Exercise brief >> Please write out, exactly, every line of the listing from its first line through the one that includes "def post (kind".

Dataset excerpts >>
/-! ## Posting an event (R180, R181) -/

/-- R181: a record joins a link's queue; a full queue first drops its head. -/
def joinQueue (e : Event) (l : Link) : Link :=
  if 16 ≤ l.queue.length then
    { l with queue := l.queue.tail ++ [e], lost := satSucc 255 l.lost }
  else { l with queue := l.queue ++ [e] }

/-- R180: the clients whose queue the record joins. "A CLIENT_LAPSE event is not delivered to the
client it names." -/
def State.selects (s : State) (e : Event) (x : Client) : Bool :=
  (s.link x).mask.getLsbD (eventCode e.kind) &&
  (match e.chan with
   | some c => s.mayAct x c
   | none => true) &&
  !(e.kind = .clientLapse && e.detail = natWord x.val)

/-- Deliver one record to client `x` if it selects it. -/
def deliver (e : Event) (s : State) (x : Client) : State :=
  if s.selects e x then updLink x (joinQueue e) s else s

/-- R180: CLI stamps the record and delivers it at once; R62: none is posted for an unpopulated
channel. -/
def post (kind : EventKind) (c : Option Chan) (word1 detail : Word) (s : State) : State :=
  if (match c with | some d => s.populated d | none => true) then
    let e : Event := ⟨kind, c, word1, detail, s.clock.ms⟩
    allClients.foldl (deliver e) s
  else s

/-- Post an event of channel `c` whose position word is `pos`. -/
def postAt (kind : EventKind) (c : Chan) (pos : Int) (detail : Word) : State → State :=
  post kind (some c) (signedWord pos) detail

/-! ## The companion links (R144, R145) -/

/-- The leaders that name `c` as their companion, in channel order. -/
def State.leadersOf (s : State) (c : Chan) : List Chan :=
  allChans.filter fun p => (s.ch p).cal.companion = some c

/-- The leaders waiting on `c` (R151). -/
def State.waitersOn (s : State) (c : Chan) : List Chan :=
  (s.leadersOf c).filter fun p => (s.ch p).moc.motion = .waiting ∧ (s.ch p).hold = .leader

/-- R152: something happened on leader `p`; its follower's hold is tested again. -/
def notifyFollower (p : Chan) (s : State) : State :=
  match (s.ch p).cal.companion with
  | some c => push (.followerTest c) s
  | none => s

/-- R151, R152: the order or reversal of `c` ended. `own` is the leader whose internal open it was;
`ok` says that it ended TARGET or OPEN_END. -/
def noteEnd (c : Chan) (own : Option Chan) (ok : Bool) (s : State) : State :=
  s |> push (.orderEnded c (s.waitersOn c) own ok) |> notifyFollower c

/-- R151: an order was installed on `c`, or an opening drive step of `c` was handed to MOC. -/
def noteMoved (c : Chan) (s : State) : State := push (.moved c (s.waitersOn c)) s

/-- The leader whose internal open an order is (R148). -/
def Order.ownOpen (o : Order) : Option Chan :=
  match o.mover with
  | .companion p => some p
  | _ => none

/-! ## HIF: set-position, clearing (R8, R14, R15, R17) -/

/-- R8: "the counter takes the value and the position-valid flag takes the validity"; R152: a
set-position of a leader is a test of its follower. -/
def setPosition (c : Chan) (x : Int) (valid : Bool) (s : State) : State :=
  s |> updHif c (fun h => { h with pos := x, posValid := valid }) |> notifyFollower c

/-- R14, R17: the FIFO is emptied, the gap mark and the three counts are cleared. -/
def Hif.clearRun (h : Hif) : Hif :=
  { h with fifo := [], gap := false, quadErrors := 0, contrary := 0, drift := 0 }

/-- R17: "the pair filter is cleared and the phase is marked unknown". -/
def Hif.restart (h : Hif) : Hif :=
  { h.clearRun with phase := none, candidate := none, count := 0 }

/-! ## Drives (R81, R82) -/

/-- The direction of the drive that is on in a motion state (section 5.1). -/
def Motion.drive : Motion → Option Dir
  | .closing => some .closing
  | .opening => some .opening
  | .reversing => some .opening
  | .idle => none
  | .queued => none
  | .brakingOrder => none
  | .brakingPinch => none
  | .waiting => none
  | .fault => none

/-- A drive of channel `c` is on. -/
def State.driveIsOn (s : State) (c : Chan) : Bool := (s.ch c).moc.motion.drive.isSome

/-- R29: the load context at a drive-on; a closing one also clears the run record. -/
def LoadContext.startRun (d : Dir) (k : LoadContext) : LoadContext :=
  let k' := { k with
    runDir := some d, seeded := false, runUp := 0, blank := 0, smoothed := 0, excess := 0
    decided := false }
  match d with
  | .opening => k'
  | .closing => { k' with
      bands := Vector.replicate 127 ⟨0, 0⟩, gapCount := 0, joltCount := 0, qualified := true }

/-- R31: a drive-on or restart of `c` between the take and the completion drops the results. -/
def dropTake (c : Chan) (s : State) : State :=
  match s.lde.busy with
  | some t => if t.chan = c then { s with lde := { s.lde with busy := some { t with dropped := true } } } else s
  | none => s

/-- R44: channel `j` "is in a closing run at that moment and past its run-up". -/
def State.pastRunUp (s : State) (j : Chan) : Bool :=
  decide ((s.ch j).ctx.runDir = some .closing) && decide ((s.ch j).moc.motion = .closing) &&
  decide ((s.ch j).cal.nr ≤ (s.ch j).ctx.runUp)

/-- R44 for one neighbour `j`: "The blank count of each such channel becomes that channel's own Bn".
A record of `j` between take and completion is not touched by it (log entry 11). -/
def blankOne (c : Chan) (s : State) (j : Chan) : State :=
  if j ≠ c ∧ s.pastRunUp j = true then
    let s := updCtx j (fun k => { k with blank := (s.ch j).cal.bn }) s
    match s.lde.busy with
    | some t => if t.chan = j then { s with lde := { s.lde with busy := some { t with reblanked := true } } } else s
    | none => s
  else s

/-- R44: neighbour blanking at a drive-on of `c`. -/
def blankNeighbours (c : Chan) (s : State) : State := allChans.foldl (blankOne c) s

/-- R81: the drive of direction `d` turns on and the channel's motion becomes `m`; R14, R29, R44,
R51 (the stall timer starts at 150 ms), R111 (the spacing timer is armed). -/
def driveOn (c : Chan) (m : Motion) (d : Dir) (s : State) : State :=
  s |> updHif c Hif.clearRun
    |> updCtx c (LoadContext.startRun d)
    |> dropTake c
    |> blankNeighbours c
    |> updMoc c (fun k => { k with motion := m, stall := some (s.clock.now + 150000), steps := 0 })
    |> fun s => { s with spacing := .armed s.clock.now false }

/-- R82, R83: if a drive is on it turns off: the stall timer stops, the brake timer starts with the
interval the record holds, and HIF clears the drift count (R11). The motion state is the caller's. -/
def driveOff (c : Chan) (s : State) : State :=
  if s.driveIsOn c then
    s |> updHif c (fun h => { h with drift := 0 })
      |> updMoc c (fun k => { k with
          stall := none, brakeRunning := true
          brakeExpiry := s.clock.now + 10000 * (s.ch c).cal.brake })
  else s

/-! ## Slots and the start queue (chapter 6) -/

/-- The channel holds an order. -/
def State.hasOrder (s : State) (c : Chan) : Bool := (s.ch c).moc.order.isSome

/-- R103: channel `c` holds a slot. -/
def State.holdsSlot (s : State) (c : Chan) : Bool := (s.ch c).moc.slot

/-- How many channels hold a slot. -/
def State.slotCount (s : State) : Nat := (allChans.filter s.holdsSlot).length

/-- R112: release the slot if it is held; "Each release is a grant test (R109)". -/
def releaseSlot (c : Chan) (s : State) : State :=
  if s.holdsSlot c then s |> updMoc c (fun k => { k with slot := false }) |> push .grantTest else s

/-- R108: the entry leaves and "the others keep their order". -/
def leaveQueue (c : Chan) (s : State) : State :=
  { s with startQueue := s.startQueue.filter (· ≠ c) }

/-- R105: the class of an entry is the direction of its channel's order. -/
def State.opens (s : State) (c : Chan) : Bool :=
  match (s.ch c).moc.order with
  | some o => o.dir = .opening
  | none => false

/-- R105, R106: join the tail of the class of the order's direction and become QUEUED; a grant test
follows. A channel already in the queue leaves its place first (R107). -/
def joinStartQueue (c : Chan) (s : State) : State :=
  let q := s.startQueue.filter (· ≠ c)
  let q' := if s.opens c then q.takeWhile s.opens ++ [c] ++ q.dropWhile s.opens else q ++ [c]
  { s with startQueue := q' } |> updMoc c (fun k => { k with motion := .queued }) |> push .grantTest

Task response >>
/-! ## Posting an event (R180, R181) -/

/-- R181: a record joins a link's queue; a full queue first drops its head. -/
def joinQueue (e : Event) (l : Link) : Link :=
  if 16 ≤ l.queue.length then
    { l with queue := l.queue.tail ++ [e], lost := satSucc 255 l.lost }
  else { l with queue := l.queue ++ [e] }

/-- R180: the clients whose queue the record joins. "A CLIENT_LAPSE event is not delivered to the
client it names." -/
def State.selects (s : State) (e : Event) (x : Client) : Bool :=
  (s.link x).mask.getLsbD (eventCode e.kind) &&
  (match e.chan with
   | some c => s.mayAct x c
   | none => true) &&
  !(e.kind = .clientLapse && e.detail = natWord x.val)

/-- Deliver one record to client `x` if it selects it. -/
def deliver (e : Event) (s : State) (x : Client) : State :=
  if s.selects e x then updLink x (joinQueue e) s else s

/-- R180: CLI stamps the record and delivers it at once; R62: none is posted for an unpopulated
channel. -/
def post (kind : EventKind) (c : Option Chan) (word1 detail : Word) (s : State) : State :=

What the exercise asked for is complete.